It usually involves the president saying, ‘The State of the Union is strong’.
They’ll say it’s strong even if the Union isn’t strong.
So as we begin the approach towards the middle of this year and investors wonder if now is the time to buy stocks, we’ll ask about the State of the Market.
Is the market strong? Let’s see…
There is no simple or single way to measure the ‘strength’ of the market.
You can’t put it on a scale.
You can’t get it to bash something with a hammer to see if the bell rings.
And you can’t get it to pump iron to prove that this market is the most manly and strongest market of them all.
So what can you do? Can you look at the economy? Will that give you a clue? Not really…
The stock market and the economy aren’t the same thing
It’s important to remember a key thing about investing.
The economy and the stock market aren’t the same thing.

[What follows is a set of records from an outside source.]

theorem State.read_kept (s : State) (v : Nat → Int) (n : Nat) : Kept (fun c => c ∈ [Comp.regs, .power]) s (s.read v n) :=
  kept_foldl _ (fun t i h => State.thermStep_kept t i _ h (by decide) (by decide)) _ (Kept.refl s)

theorem State.regs_read (s : State) (v : Nat → Int) (n : Nat) : RegsKept [R.pwrIsland] s (s.read v n) :=
  RegsKept.foldl _ (fun u i => u.regs_thermStep i _) _ (RegsKept.refl _ s)

theorem State.power_read (s : State) (v : Nat → Int) (n : Nat) : (s.read v n).power.sensors = s.power.sensors ∧ (s.read v n).power.hot = s.power.hot :=
  List.foldlRecOn (motive := fun t : State => t.power.sensors = s.power.sensors ∧ t.power.hot = s.power.hot) _ _ ⟨rfl, rfl⟩ fun t ht i _ =>
    ⟨(t.power_thermStep i _).1.trans ht.1, (t.power_thermStep i _).2.trans ht.2⟩

theorem State.getF_read (hs : s.canon = true) (v : Nat → Int) {n i : Nat} (hi : i < n) : (s.read v n).getF F.pwrIslandTj i = ofInt 8 (v i) := by
  induction n with
  | zero => omega
  | succ n ih =>
    have hstep : s.read v (n + 1) = (s.read v n).thermStep n (v n) := by
      rw [State.read, List.range_succ, List.foldl_append]
      rfl
    rw [hstep, State.getF_thermStep]
    obtain hlt | rfl := Nat.lt_succ_iff_lt_or_eq.1 hi
    · rw [State.getF_setF_inst _ _ _ (Nat.ne_of_lt hlt), ih hlt]
    · rw [State.getF_setF_same (State.canon_regs ((s.read_kept v i).2 hs))]
      exact Nat.mod_eq_of_lt (ofInt_lt 8 _)

/-- THERMTRIP_N is released once every sensor is cool. -/
def State.tripReleased (t : State) (l : List Int) : State :=
  if t.pins.thermtrip && l.all (· < 95) then ({ t with pins := { t.pins with thermtrip := false } } : State).emit (.pin 0 true) else t

/-- What a reading does before it is judged: the sensors are noted, the islands slow down, and the reasons show it. -/
def State.sensed (s : State) (l : List Int) : State :=
  let t := (s.setPower { s.power with sensors := l }).read (fun i => hotOf ((l.drop (16 * i)).take 16)) 4
  (t.setReason 1 ((List.range 4).any fun i => t.thermLim i < 36)).tripReleased l

/-- A fatal record, and power is asked off. -/
def State.stopOff (s : State) (cls n : Nat) : State := (s.fatal cls 7 9 n).requestPower false 3

theorem State.regs_fatal (s : State) (cls kind unit syn : Nat) : RegsKept recordRegs s (s.fatal cls kind unit syn) := by
  rw [State.fatal_eq]
  exact (s.regs_record _).of_regs ((s.record _).fatalStop_frame.only .regs (by decide)).symm

theorem State.regs_stopOff (s : State) (cls n : Nat) : RegsKept (R.hbmPwrstat :: recordRegs) s (s.stopOff cls n) :=
  ((s.regs_fatal cls 7 9 n).mono (by decide)).trans (((s.fatal cls 7 9 n).fields_requestPower false 3).regs (by decide))

theorem State.power_stopOff (s : State) (cls n : Nat) : (s.stopOff cls n).power = s.power := by
  have h : Kept (fun c => c ≠ Comp.power) s (s.stopOff cls n) := by
    refine State.requestPower_kept _ _ _ ?_ (by decide) (by decide)
    apply @State.fatal_kept _ _ s cls 7 9 n (Kept.refl s) <;> decide
  exact (h.1 .power fun k => k rfl).symm

theorem State.running_stopOff (hs : s.canon = true) {cls : Nat} (hf : isFolded cls = false) (n : Nat) : (s.stopOff cls n).running = false := by
  have hstop := (State.stopped_fatal hs hf 7 9 n).running
  rwa [State.running, ← ((s.fatal cls 7 9 n).fields_requestPower false 3).getF_place (f := F.erqStatusState) 0 (by decide)] at hstop

/-- A sensor at 125 °C asserts THERMTRIP_N. -/
def State.tripped (u : State) (l : List Int) : State :=
  match sensorAt l 125 with
  | some n =>
    if u.pins.thermtrip || u.phase = 0 then u
    else ((u.setPins { u.pins with thermtrip := true }).emit (.pin 0 false)).stopOff 0x41 n
  | none => u

/-- A sensor at 115 °C stops the device. -/
def State.heated (t : State) (n : Nat) : State := (t.setPower { t.power with hot := true }).stopOff 0x40 n

theorem State.canon_heated (hs : s.canon = true) (n : Nat) : (s.heated n).canon = true := by
  refine (State.requestPower_kept (E := fun _ => True) (s := (s.setPower { s.power with hot := true }).fatal 0x40 7 9 n) false 3 ?_ trivial trivial).2 hs
  apply @State.fatal_kept _ _ _ 0x40 7 9 n (State.setPower_kept s _ (Kept.refl s) trivial) <;> exact trivial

A simple way to think about the difference is this.
The economy is what’s happening now.
On the other hand the stock market is what investors think the economy will do in the future.
Does that make sense?
When you think about the economy you should think about businesses, consumers, manufacturers, retailers, and service providers.
It’s everything that involves the interaction of one group of individuals with another. It’s what they’re doing today.
But that’s not the stock market.
Sure, the stock market involves the interaction of individuals. And like the economy, the stock market has buyers and sellers.
But unlike the economy the stock market isn’t about what’s happening today. The stock market reflects what investors think will happen in the future.
It’s for that reason that, unlike many other folks, we have a relatively positive outlook on the future.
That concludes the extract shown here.